* _WORK INSTRUCTIONS_:
Repeat, exactly as written, the line with "theorem test_registerAccess_2 : nextIs" and every line that follows it in the material below, ending with the last.

--- SUPPLIED RECORDS ---

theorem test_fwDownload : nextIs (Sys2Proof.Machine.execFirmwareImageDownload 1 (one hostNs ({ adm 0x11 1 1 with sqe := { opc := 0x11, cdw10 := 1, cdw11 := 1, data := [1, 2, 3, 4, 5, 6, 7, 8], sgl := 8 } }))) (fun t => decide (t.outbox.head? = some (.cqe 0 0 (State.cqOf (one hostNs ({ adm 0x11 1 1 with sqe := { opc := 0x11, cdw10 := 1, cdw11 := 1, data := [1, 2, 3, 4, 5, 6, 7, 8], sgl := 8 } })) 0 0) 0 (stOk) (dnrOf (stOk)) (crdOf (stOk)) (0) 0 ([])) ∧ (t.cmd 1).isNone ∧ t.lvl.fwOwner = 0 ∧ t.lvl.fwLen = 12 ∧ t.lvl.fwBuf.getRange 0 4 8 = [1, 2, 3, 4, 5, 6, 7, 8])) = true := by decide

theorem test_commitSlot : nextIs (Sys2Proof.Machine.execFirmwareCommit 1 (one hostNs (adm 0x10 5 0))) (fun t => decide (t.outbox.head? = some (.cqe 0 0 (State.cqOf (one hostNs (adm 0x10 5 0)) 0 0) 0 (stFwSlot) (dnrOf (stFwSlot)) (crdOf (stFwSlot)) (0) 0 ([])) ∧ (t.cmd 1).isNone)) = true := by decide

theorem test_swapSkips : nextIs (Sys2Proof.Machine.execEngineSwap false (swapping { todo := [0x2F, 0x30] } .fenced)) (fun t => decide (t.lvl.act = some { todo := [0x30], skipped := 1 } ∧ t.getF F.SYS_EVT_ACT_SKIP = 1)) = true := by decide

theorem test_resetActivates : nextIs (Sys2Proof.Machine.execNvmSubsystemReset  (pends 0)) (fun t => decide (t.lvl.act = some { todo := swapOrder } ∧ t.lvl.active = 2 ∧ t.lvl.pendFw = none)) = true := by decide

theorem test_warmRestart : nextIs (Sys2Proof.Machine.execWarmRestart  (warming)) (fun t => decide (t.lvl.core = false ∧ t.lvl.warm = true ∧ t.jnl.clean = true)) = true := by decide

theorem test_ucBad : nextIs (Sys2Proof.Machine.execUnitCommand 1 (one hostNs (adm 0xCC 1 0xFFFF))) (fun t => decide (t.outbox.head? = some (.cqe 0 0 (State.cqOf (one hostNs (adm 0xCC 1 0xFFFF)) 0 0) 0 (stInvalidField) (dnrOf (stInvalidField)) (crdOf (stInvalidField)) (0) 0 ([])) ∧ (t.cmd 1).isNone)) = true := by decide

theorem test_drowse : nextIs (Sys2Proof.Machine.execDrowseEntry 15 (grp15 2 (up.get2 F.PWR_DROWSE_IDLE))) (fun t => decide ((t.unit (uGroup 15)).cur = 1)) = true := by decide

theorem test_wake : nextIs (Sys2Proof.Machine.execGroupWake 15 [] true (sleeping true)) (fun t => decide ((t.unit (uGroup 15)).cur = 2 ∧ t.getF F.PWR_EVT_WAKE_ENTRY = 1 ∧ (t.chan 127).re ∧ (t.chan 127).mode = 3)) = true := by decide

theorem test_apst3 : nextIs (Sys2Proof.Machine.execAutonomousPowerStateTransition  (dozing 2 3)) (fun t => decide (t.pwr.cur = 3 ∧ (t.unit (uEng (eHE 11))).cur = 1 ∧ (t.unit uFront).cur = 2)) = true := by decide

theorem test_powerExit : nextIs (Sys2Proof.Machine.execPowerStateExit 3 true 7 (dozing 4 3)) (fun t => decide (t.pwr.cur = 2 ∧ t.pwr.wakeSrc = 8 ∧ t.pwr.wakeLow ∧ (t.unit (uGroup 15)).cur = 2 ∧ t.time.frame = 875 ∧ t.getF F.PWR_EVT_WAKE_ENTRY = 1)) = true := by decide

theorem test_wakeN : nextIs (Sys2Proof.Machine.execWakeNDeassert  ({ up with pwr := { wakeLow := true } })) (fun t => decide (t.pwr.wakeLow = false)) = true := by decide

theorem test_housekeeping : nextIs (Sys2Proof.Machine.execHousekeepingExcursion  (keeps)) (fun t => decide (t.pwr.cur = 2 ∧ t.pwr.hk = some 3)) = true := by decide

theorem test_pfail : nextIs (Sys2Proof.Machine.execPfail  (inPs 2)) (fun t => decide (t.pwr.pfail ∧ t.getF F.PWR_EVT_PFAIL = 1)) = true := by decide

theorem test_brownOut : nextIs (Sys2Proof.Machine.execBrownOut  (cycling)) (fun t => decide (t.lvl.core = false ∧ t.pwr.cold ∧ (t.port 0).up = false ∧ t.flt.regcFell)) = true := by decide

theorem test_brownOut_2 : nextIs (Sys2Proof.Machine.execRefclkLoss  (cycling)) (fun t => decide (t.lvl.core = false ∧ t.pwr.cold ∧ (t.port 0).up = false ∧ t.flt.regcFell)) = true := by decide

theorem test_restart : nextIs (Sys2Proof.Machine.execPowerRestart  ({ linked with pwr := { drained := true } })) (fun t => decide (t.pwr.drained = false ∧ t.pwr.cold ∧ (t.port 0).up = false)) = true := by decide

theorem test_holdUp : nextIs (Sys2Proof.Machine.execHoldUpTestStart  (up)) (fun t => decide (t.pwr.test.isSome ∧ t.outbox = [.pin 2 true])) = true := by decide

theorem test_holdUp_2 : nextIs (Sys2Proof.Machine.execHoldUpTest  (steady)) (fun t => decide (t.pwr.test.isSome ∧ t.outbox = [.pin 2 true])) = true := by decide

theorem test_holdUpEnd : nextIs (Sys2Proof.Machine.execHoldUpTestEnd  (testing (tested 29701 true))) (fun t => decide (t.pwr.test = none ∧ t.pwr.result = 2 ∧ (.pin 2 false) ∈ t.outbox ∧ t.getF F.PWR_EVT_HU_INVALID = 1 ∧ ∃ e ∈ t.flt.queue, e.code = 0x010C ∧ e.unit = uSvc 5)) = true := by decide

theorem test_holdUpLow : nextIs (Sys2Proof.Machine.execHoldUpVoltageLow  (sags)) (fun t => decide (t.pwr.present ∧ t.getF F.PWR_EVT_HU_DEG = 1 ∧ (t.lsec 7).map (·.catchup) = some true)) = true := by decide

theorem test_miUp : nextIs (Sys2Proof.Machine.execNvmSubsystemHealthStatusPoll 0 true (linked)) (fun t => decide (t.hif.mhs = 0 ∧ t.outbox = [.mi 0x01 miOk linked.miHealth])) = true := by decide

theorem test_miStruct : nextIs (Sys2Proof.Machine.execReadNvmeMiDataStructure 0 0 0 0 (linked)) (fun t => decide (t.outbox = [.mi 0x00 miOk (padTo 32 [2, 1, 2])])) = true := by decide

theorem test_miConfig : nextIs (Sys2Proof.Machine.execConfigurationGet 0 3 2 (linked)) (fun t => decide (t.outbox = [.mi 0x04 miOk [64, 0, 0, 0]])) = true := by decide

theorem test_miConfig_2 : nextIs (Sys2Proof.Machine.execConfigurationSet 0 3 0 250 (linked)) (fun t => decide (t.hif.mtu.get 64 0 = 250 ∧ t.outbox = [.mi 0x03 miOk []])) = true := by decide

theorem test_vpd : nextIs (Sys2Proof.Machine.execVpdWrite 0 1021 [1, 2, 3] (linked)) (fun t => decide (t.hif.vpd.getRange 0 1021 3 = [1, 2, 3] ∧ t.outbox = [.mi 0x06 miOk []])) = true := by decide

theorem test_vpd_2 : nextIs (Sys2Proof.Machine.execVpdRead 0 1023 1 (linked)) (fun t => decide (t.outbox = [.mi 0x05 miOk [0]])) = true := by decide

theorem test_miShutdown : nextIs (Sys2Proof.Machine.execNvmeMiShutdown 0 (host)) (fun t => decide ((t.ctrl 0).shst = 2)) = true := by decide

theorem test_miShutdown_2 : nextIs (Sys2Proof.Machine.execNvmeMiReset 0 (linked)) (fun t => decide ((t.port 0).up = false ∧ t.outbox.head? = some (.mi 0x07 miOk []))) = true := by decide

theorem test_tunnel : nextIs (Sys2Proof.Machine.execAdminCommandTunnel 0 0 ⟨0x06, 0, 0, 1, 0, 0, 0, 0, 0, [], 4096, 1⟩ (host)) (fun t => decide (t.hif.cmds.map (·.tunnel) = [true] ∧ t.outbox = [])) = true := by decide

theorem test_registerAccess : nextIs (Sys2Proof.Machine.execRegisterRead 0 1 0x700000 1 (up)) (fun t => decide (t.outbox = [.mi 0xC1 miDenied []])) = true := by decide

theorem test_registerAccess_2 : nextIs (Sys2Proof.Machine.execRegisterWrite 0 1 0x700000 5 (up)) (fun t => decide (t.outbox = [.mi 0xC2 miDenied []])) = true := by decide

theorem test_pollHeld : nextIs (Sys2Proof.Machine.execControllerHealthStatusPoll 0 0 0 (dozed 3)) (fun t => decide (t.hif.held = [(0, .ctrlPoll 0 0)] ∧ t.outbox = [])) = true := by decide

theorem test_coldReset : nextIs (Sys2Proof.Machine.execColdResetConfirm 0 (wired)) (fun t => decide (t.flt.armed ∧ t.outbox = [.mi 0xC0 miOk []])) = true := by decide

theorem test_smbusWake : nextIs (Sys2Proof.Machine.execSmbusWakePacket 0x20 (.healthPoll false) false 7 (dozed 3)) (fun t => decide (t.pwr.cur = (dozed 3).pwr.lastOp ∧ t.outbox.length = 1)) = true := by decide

---

* _TASK ANSWER_:
theorem test_registerAccess_2 : nextIs (Sys2Proof.Machine.execRegisterWrite 0 1 0x700000 5 (up)) (fun t => decide (t.outbox = [.mi 0xC2 miDenied []])) = true := by decide

theorem test_pollHeld : nextIs (Sys2Proof.Machine.execControllerHealthStatusPoll 0 0 0 (dozed 3)) (fun t => decide (t.hif.held = [(0, .ctrlPoll 0 0)] ∧ t.outbox = [])) = true := by decide

theorem test_coldReset : nextIs (Sys2Proof.Machine.execColdResetConfirm 0 (wired)) (fun t => decide (t.flt.armed ∧ t.outbox = [.mi 0xC0 miOk []])) = true := by decide

theorem test_smbusWake : nextIs (Sys2Proof.Machine.execSmbusWakePacket 0x20 (.healthPoll false) false 7 (dozed 3)) (fun t => decide (t.pwr.cur = (dozed 3).pwr.lastOp ∧ t.outbox.length = 1)) = true := by decide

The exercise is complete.